Random: Random sample stated ✓
Large Counts: (compute below — all ≥ 5 ✓)
Independent: 250 < 10% of all high school students ✓
(c) Expected counts, χ², p-value:
E(Yes, Good) = \(\frac{120×100}{250}=48\) E(Yes, Avg) = \(\frac{120×100}{250}=48\) E(Yes, Poor) = \(\frac{120×50}{250}=24\)
E(No, Good) = \(\frac{130×100}{250}=52\) E(No, Avg) = \(\frac{130×100}{250}=52\) E(No, Poor) = \(\frac{130×50}{250}=26\)
All expected ≥ 5 ✓ (smallest is 24)
\(\chi^2 = \frac{(68-48)^2}{48}+\frac{(42-48)^2}{48}+\frac{(10-24)^2}{24}+\frac{(32-52)^2}{52}+\frac{(58-52)^2}{52}+\frac{(40-26)^2}{26}\)
\(= \frac{400}{48}+\frac{36}{48}+\frac{196}{24}+\frac{400}{52}+\frac{36}{52}+\frac{196}{26}\)
\(= 8.333+0.750+8.167+7.692+0.692+7.538 = \mathbf{33.17}\)

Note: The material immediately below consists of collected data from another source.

/-- RTWR and RTCL: the operands of R12's table, then INIT, a busy stream, a conflict, and otherwise the entry is
written, field by field from its operands, or cleared. A stream that its last route leaves BOUND and empty goes to IDLE
with carrier, mark and recall depth absent, as does a BOUND and empty one whose node the write changes; every other
keeps its state and these fields (R12, R13, R14). -/
def Obligations.RouteCommandsJudged : Prop :=
  (∀ (p : Machine.Part) (w : List Instr) (index : Byte), p.port.burst = none → 32 ≤ index.toNat →
    ∀ c, (c = .rtcl index ∨ c = .rtrd index ∨ ∃ b u t n s l o a, c = .rtwr index b u t n s l o a) →
      ∃ p', exec c ⟨p, w⟩ = .next ⟨p', w⟩ ∧ p'.port.status = 0x11#8 ∧ p'.port.data = [] ∧ p.sameButResponse p') ∧
  ∀ (p : Machine.Part) (w : List Instr) (index : Byte) (ix : RouteIx), p.port.burst = none →
    ix.val = index.toNat →
    (∀ (base : BitVec 48) (units : BitVec 40) (target : BitVec 48) (node : BitVec 16)
      (stream preferred policy access : Byte), ∃ p',
      exec (.rtwr index base units target node stream preferred policy access) ⟨p, w⟩ = .next ⟨p', w⟩ ∧
      p'.port.data = [] ∧ p'.lanes = p.lanes ∧ p'.log = p.log ∧
      if ¬(stream.toNat < 64 ∧ preferred.toNat < 4 ∧ policy.toNat < 2 ∧ access.toNat < 2 ∧
          base.toNat % 4096 = 0 ∧ target.toNat % 4096 = 0 ∧ 1 ≤ units.toNat ∧ units.toNat ≤ 2 ^ 36 ∧
          node.toNat ≤ 4095 ∧ base.toNat + units.toNat * 4096 ≤ 2 ^ 48 ∧
          target.toNat + units.toNat * 4096 ≤ 2 ^ 48) then p'.port.status = 0x11#8 ∧ p.sameButResponse p'
      else ∀ r : Route, r.valid = true → r.base = base → r.units = units.toNat → r.target = target →
          r.node.toNat = node.toNat → r.stream.val = stream.toNat → r.preferred.code = preferred.toNat →
          r.policy = (if policy = 1 then .returning else .sticky) →
          r.access = (if access = 1 then .readOnly else .readWrite) →
        let old := p.intake.routes.get ix
        if p.intake.service = .init then p'.port.status = 0x14#8 ∧ p.sameButResponse p'
        else if old.valid = true ∧ (p.stream old.stream).busy = true ∧ old ≠ r then
          p'.port.status = 0x12#8 ∧ p.sameButResponse p'
        else if ∃ k, k ≠ ix ∧ (p.intake.routes.get k).valid = true ∧ (p.intake.routes.get k).stream = r.stream ∧
            ((p.intake.routes.get k).node ≠ r.node ∨ (p.intake.routes.get k).preferred ≠ r.preferred ∨
              (p.intake.routes.get k).policy ≠ r.policy) then
          p'.port.status = 0x13#8 ∧ p.sameButResponse p'
        else p'.port.status = 0x00#8 ∧ p'.intake.routes.get ix = r ∧
          (∀ k, k ≠ ix → p'.intake.routes.get k = p.intake.routes.get k) ∧
          (old = r → p.sameButResponse p') ∧
          (old ≠ r → (p'.stream r.stream).node = r.node ∧ (p'.stream r.stream).preferred = r.preferred ∧
            (p'.stream r.stream).policy = r.policy ∧
            (∀ n, n ≠ r.stream → (p'.stream n).node = (p.stream n).node ∧
              (p'.stream n).preferred = (p.stream n).preferred ∧ (p'.stream n).policy = (p.stream n).policy) ∧
            ∀ n, (p'.stream n).epoch = (p.stream n).epoch ∧ (p'.stream n).nextSeq = (p.stream n).nextSeq ∧
              (p'.stream n).rejections = (p.stream n).rejections ∧ (p'.stream n).inflight = (p.stream n).inflight ∧
              (p'.stream n).hold = (p.stream n).hold ∧
              if (p.stream n).state = .bound ∧ (p.stream n).inflight = [] ∧ (p.stream n).hold = [] ∧
                  (n = r.stream ∧ (p.stream n).node ≠ r.node ∨
                    n ≠ r.stream ∧ old.valid = true ∧ old.stream = n ∧ ∀ k, k ≠ ix →
                      (p.intake.routes.get k).valid = true → (p.intake.routes.get k).stream ≠ n) then
                (p'.stream n).state = .idle ∧ (p'.stream n).carrier = none ∧ (p'.stream n).mark = none ∧
                  (p'.stream n).recallDepth = none
              else (p'.stream n).state = (p.stream n).state ∧ (p'.stream n).carrier = (p.stream n).carrier ∧
                (p'.stream n).mark = (p.stream n).mark ∧
                (p'.stream n).recallDepth = (p.stream n).recallDepth)) ∧
    ∃ p', exec (.rtcl index) ⟨p, w⟩ = .next ⟨p', w⟩ ∧
      let old := p.intake.routes.get ix
      if p.intake.service = .init then p'.port.status = 0x14#8 ∧ p.sameButResponse p'
      else if old.valid = false then p'.port.status = 0x00#8 ∧ p.sameButResponse p'
      else if (p.stream old.stream).busy = true then p'.port.status = 0x12#8 ∧ p.sameButResponse p'
      else p'.port.status = 0x00#8 ∧ p'.intake.routes.get ix = Route.empty ∧
        (∀ k, k ≠ ix → p'.intake.routes.get k = p.intake.routes.get k) ∧
        (∀ n, n ≠ old.stream → p'.stream n = p.stream n) ∧
        ((p.stream old.stream).state = .bound →
          (∀ k, k ≠ ix → (p.intake.routes.get k).valid = true → (p.intake.routes.get k).stream ≠ old.stream) →
          (p'.stream old.stream).state = .idle ∧ (p'.stream old.stream).carrier = none ∧
          (p'.stream old.stream).mark = none ∧ (p'.stream old.stream).recallDepth = none)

df = (2−1)(3−1) = 2 | p-value = P(χ² > 33.17 | df=2) ≈ <0.0001
(d) Conclusion and direction:
Since p-value (<0.0001) < α (0.05), we reject H₀. There is very convincing evidence of an association between sleep adequacy and academic performance among high school students.
Direction: Students who get ≥8 hours of sleep are much more likely to report good academic performance (68 observed vs 48 expected) and less likely to report poor performance (10 vs 24). Students who get <8 hours are more likely to report average or poor performance. The pattern strongly suggests that getting sufficient sleep is associated with better academic outcomes.
✓ AP tips: (a) must explain why it's independence, not just name it. (c) show all 6 expected counts. (d) must describe the direction — which group had more/fewer than expected in which category.